BROWN: Was this election outcome expected?

FREIRE: It was expected to be close. Brazilian elections are overseen by an Electoral Court called the TSE, and the TSE got quite involved in the election prohibiting Bolsonaro from calling Lula a thief or calling him corrupt because the court said that that violated the constitutional presumption of innocence. So that was a strange situation because, for many people, Lula's corruption conviction—even though it was quashed—was the main reason they wanted to vote for Bolsonaro. This is what Tiago Albrecht, a theologian in the Brazilian city of Porto Alegre told me about it.

TIAGO: It’s tough to us Christians to have a thief running our country. I don’t know what to say to my children that people have elected a thief, a chief of a pack.

BROWN: What will Lula’s third term look like?

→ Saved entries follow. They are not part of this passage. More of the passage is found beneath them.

-- ==== Sys2Proof/Machine/Dma.lean ====
section
/-!
DEFINITION. Machine/Dma.lean: DMA copies: plain, 2:4 compression and expansion, the run-length form (R125 to R135, R349, R422),
and GROUP_FENCE (R350).
-/
namespace Sys2Proof.Machine

/-! ### The body (Table 13-9) and the sparse word (Table 04-5) -/

def dmSrc (b : Nat) : Nat := bits b 460 52
def dmSrcRack (b : Nat) : Nat := bits b 448 12
def dmSrcTile (b : Nat) : Bool := bit b 447
def dmDst (b : Nat) : Nat := bits b 395 52
def dmDstRack (b : Nat) : Nat := bits b 383 12
def dmDstTile (b : Nat) : Bool := bit b 382
def dmRows (b : Nat) : Nat := bits b 350 32
def dmCols (b : Nat) : Nat := bits b 318 32
def dmLdSrc (b : Nat) : Nat := bits b 286 32
def dmLdDst (b : Nat) : Nat := bits b 254 32
def dmWord (b : Nat) : Nat := bits b 222 32
def dmGroup (b : Nat) : Nat := bits b 206 16
def dmCounter (b : Nat) : Nat := bits b 190 16
def dmCmode (b : Nat) : Nat := bits b 188 2
def dmFmt (b : Nat) : Nat := bits (dmWord b) 20 4
def dmAxis (b : Nat) : Bool := bit (dmWord b) 19
def dmMode (b : Nat) : Nat := bits (dmWord b) 16 3

/-- Bits of an element of the copy. -/
def dmW (b : Nat) : Nat := elemBits (dmFmt b)

/-- An end of a copy: local memory at a walker pointer, or another device's memory. -/
inductive DmaEnd where
  | here (ptr : Nat)
  | far (rack dev off : Nat)
  | bad
  deriving DecidableEq, Repr

/-- An end from its address, rack and tile bit; reserved address bits are bad (R8). -/
def dmEnd (s : State) (a rack : Nat) (tile : Bool) : DmaEnd :=
  if tile then (if a / 2 ^ 39 = 0 then .here (tilePtr a) else .bad)
  else if raBad a then .bad
  else if rack = ownRack s ∧ raDev a = ownDev s then .here (raOff a)
  else .far rack (raDev a) (raOff a)

/-- Whether the sparse word is refused (0x3021), prune being enabled or not. -/
def dmWordBad (b : Nat) (prune : Bool) : Bool :=
  let w := dmWord b
  let m := dmMode b
  bits w 24 8 != 0 || bits w 0 16 != 0 || decide (5 < m) || dmFmt b == 0xF || (dmFmt b == 0xE && m != 3 && m != 5) ||
  (dmAxis b && m != 1 && m != 2 && m != 4) || (m == 2 && !prune)

/-- Whether rows of a format lie at whole bytes with a leading dimension (R82). -/
def dmLdOk (ld w : Nat) : Bool := (w != 4 || ld % 2 == 0) && (w != 6 || ld % 4 == 0)

/-- Kept elements of a row of a 2:4 tensor as its leading dimension must hold them (Table 04-2). -/
def dmKeptLd (b ld : Nat) : Bool :=
  if dmAxis b then ld % 4 == 0 && decide (padDense (dmCols b) / 2 ≤ ld) else decide (dmCols b ≤ ld)

/-- The field of a body that makes it malformed (0xB002): shape, leading dimensions, counter mode. -/
def dmBad (b : Nat) : Option Nat :=
  let m := dmMode b
  let w := dmW b
  let srcDense := m != 4 && m != 5
  let dstDense := m == 0 || m == 4 || m == 5
  if dmRows b = 0 ∨ (m = 0 ∧ 2 ^ 32 ≤ dmRows b * dmCols b * w / 8) then some 350
  else if dmCols b = 0 then some 318
  else if (srcDense && !(dmLdOk (dmLdSrc b) w && decide (dmCols b ≤ dmLdSrc b))) || (m == 4 && !dmKeptLd b (dmLdSrc b)) then some 286
  else if (dstDense && !dmLdOk (dmLdDst b) w) || (m == 0 && decide (dmLdDst b < dmCols b)) ||
      ((m == 1 || m == 2) && dmAxis b && dmLdDst b % 4 != 0) then some 254
  else if dmCmode b = 3 then some 188
  else none

/-- Largest encoded size of a run-length tensor of n elements (R127). -/
def rleMax (n w : Nat) : Nat := 40 + (n * w + 7) / 8 + 8 * ceilDiv n 65535

/-- Bytes of a dense array with its MX scales at the next 256-byte boundary, axis as the blocks run (R131). -/
def dmDenseBytes (b ld ptr : Nat) : Nat :=
  let v := extBytes (dmRows b) (dmCols b) ld (dmW b)
  if isMx (dmFmt b) ∧ dmMode b ≠ 3 ∧ dmMode b ≠ 5 ∧ dmMode b ≠ 0 then
    roundUp (ptr + v) 256 - ptr + (if dmAxis b then dmRows b * ceilDiv ld 32 else extBytes (ceilDiv (dmRows b) 32) (dmCols b) ld 8)
  else v

/-- Where the scales of a dense MX array begin, from its pointer. -/
def dmScaleAt (b ld ptr : Nat) : Nat := roundUp (ptr + extBytes (dmRows b) (dmCols b) ld (dmW b)) 256

/-- Layout of a 2:4 tensor (R114): offsets of metadata and scales, and its bytes. -/
def dmKept (b ld ptr : Nat) : Nat × Nat × Nat := sparseLayout (dmFmt b) (dmAxis b) (dmRows b) (dmCols b) ld ptr

/-- Size needed and size given of the destination (R132): the extent that its leading dimension names. -/
def dmSizes (b ptr : Nat) : Nat × Nat :=
  let m := dmMode b
  let w := dmW b
  if m = 3 then (rleMax (dmRows b * dmCols b) w, (dmRows b * dmLdDst b * w + 7) / 8)
  else if m = 1 ∨ m = 2 then
    ((dmKept b (if dmAxis b then roundUp (padDense (dmCols b) / 2) 4 else dmCols b) ptr).2.2, (dmKept b (dmLdDst b) ptr).2.2)
  else ((dmDenseBytes b (dmCols b) ptr), (dmDenseBytes b (dmLdDst b) ptr))

/-- Whether a destination's extent is below the largest output. -/
def dmSmall (b : Nat) : Bool :=
  let m := dmMode b
  if m = 3 then decide ((dmRows b * dmLdDst b * dmW b + 7) / 8 < rleMax (dmRows b * dmCols b) (dmW b))
  else if m = 1 ∨ m = 2 then !dmKeptLd b (dmLdDst b)
  else if m = 4 ∨ m = 5 then decide (dmLdDst b < dmCols b)
  else false

/-! ### Elements -/

/-- n raw elements of a packed array from an element index. -/
def rawElems (s : State) (o ptr w i n : Nat) : List Nat :=
  let x := rdNat s o (ptr + i * w / 8) (ceilDiv (n * w) 8)
  (List.range n).map (fun j => bits x (j * w) w)

/-- The rows of a dense source, elements beyond the columns left out. -/
def srcRows (s : State) (o b ptr : Nat) : List (List Nat) :=
  (List.range (dmRows b)).map (fun i => rawElems s o ptr (dmW b) (i * dmLdSrc b) (dmCols b))

/-- Rows written to a dense destination. -/
def putRows (s : State) (o w ptr ld : Nat) (rows : List (List Nat)) : State :=
  (indexed 0 rows).foldl (fun t x => writePacked t o ptr w (x.1 * ld) x.2) s

/-- The first poisoned byte of an extent, as an offset. -/
def firstPoison (s : State) (ptr n : Nat) : Option Nat :=
  if poisonAt s ptr n then (List.range n).find? (fun i => poisonAt s (ptr + i) 1) else none

/-- Lines of a tensor along the compressed axis: rows row-wise, columns column-wise. -/
def linesOf (b : Nat) (rows : List (List Nat)) : List (List Nat) :=
  if dmAxis b then rows
  else (List.range (dmCols b)).map (fun c => rows.map (fun r => (r[c]?).getD 0))

/-- Rows again from lines. -/
def rowsOf (b n : Nat) (lines : List (List Nat)) : List (List Nat) :=
  if dmAxis b then lines
  else (List.range n).map (fun i => lines.map (fun l => (l[i]?).getD 0))

/-! ### 2:4 compression (R130, R131) -/

/-- Order of magnitudes in R130: NaN above infinity above every finite value. -/
def magAbove (x y : Fp) : Bool :=
  match x, y with
  | .nan, .nan => false
  | .nan, _ => true
  | _, .nan => false
  | .inf _, .inf _ => false
  | .inf _, _ => true
  | _, .inf _ => false
  | .num _ m e, .num _ n f => fpLt (.num false n f) (.num false m e)

/-- Elements of a group by rank: magnitude, then lower position. -/
def rankInsert (code : Nat) (x : Nat × Nat) : List (Nat × Nat) → List (Nat × Nat)
  | [] => [x]
  | y :: r => if magAbove (elemDecode code x.2) (elemDecode code y.2) then x :: y :: r else y :: rankInsert code x r

/-- Non-zero elements of a group, (position, bits), by rank. -/
def rankedOf (code : Nat) (g : List Nat) : List (Nat × Nat) :=
  ((indexed 0 g).filter (fun x => !fpIsZero (elemDecode code x.2))).foldl (fun a x => rankInsert code x a) []

/-- The kept pair of a group (R130): positions in ascending order with their bits. -/
def keptPair (code : Nat) (g : List Nat) : (Nat × Nat) × (Nat × Nat) :=
  let zeros := (indexed 0 g).filter (fun x => fpIsZero (elemDecode code x.2))
  match (rankedOf code g).take 2 ++ zeros with
  | x :: y :: _ => if x.1 < y.1 then (x, y) else (y, x)
  | _ => ((0, 0), (1, 0))

/-- Groups of four of a line padded with zeros to eight (R112). -/
def groupsOf (l : List Nat) : List (List Nat) := splitEvery 4 (padDense l.length / 4) (padTo (padDense l.length) l)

FREIRE: That is anyone's guess. Nobody really has any idea because throughout the campaign, Lula refused to go into any specifics about his plans. His campaign centered around nostalgia for the good years, the first time he was president when he had all those social welfare programs. As I mentioned before, his first presidency coincided with a very favorable economic situation. But this time the situation is quite different because like many countries, Brazil is dealing with a post COVID-19 economic slump. There's inflation, public debt, so it's gonna be much harder for him and he's never proven how he will cope with a difficult economic situation. Also opposition parties control Congress, which will make it hard for him to act.

BROWN: Is Lula’s election part of a bigger trend in South America?

FREIRE: It seems to be yes. Five of Latin America's biggest economies now have left-wing governments. In the early 2000s, there was this thing called the pink tide where a lot of Latin American governments became left wing and then into the 2010s some of them shifted right. And now it seems like they're all shifting back left again. Some people have concerns that Lula may be returning to his Marxist roots in his old age. This is what Samuel Kultz, a graduate student in Sao Paulo told me about his fears.

SAMUEL: I have economical concerns because there are allies of the Workers Party right now governing Argentina, Venezuela, Colombia, Bolivia, Cuba, and that doesn’t give a very good sign to the economical policies that are going to be enacted in Brazil.

BROWN: Emma Friere, senior writer for WORLD, thanks for joining us.

FREIRE: Thanks for having me.

WORLD Radio transcripts are created on a rush deadline. This text may not be in its final form and may be updated or revised in the future. Accuracy and availability may vary. The authoritative record of WORLD Radio programming is the audio record.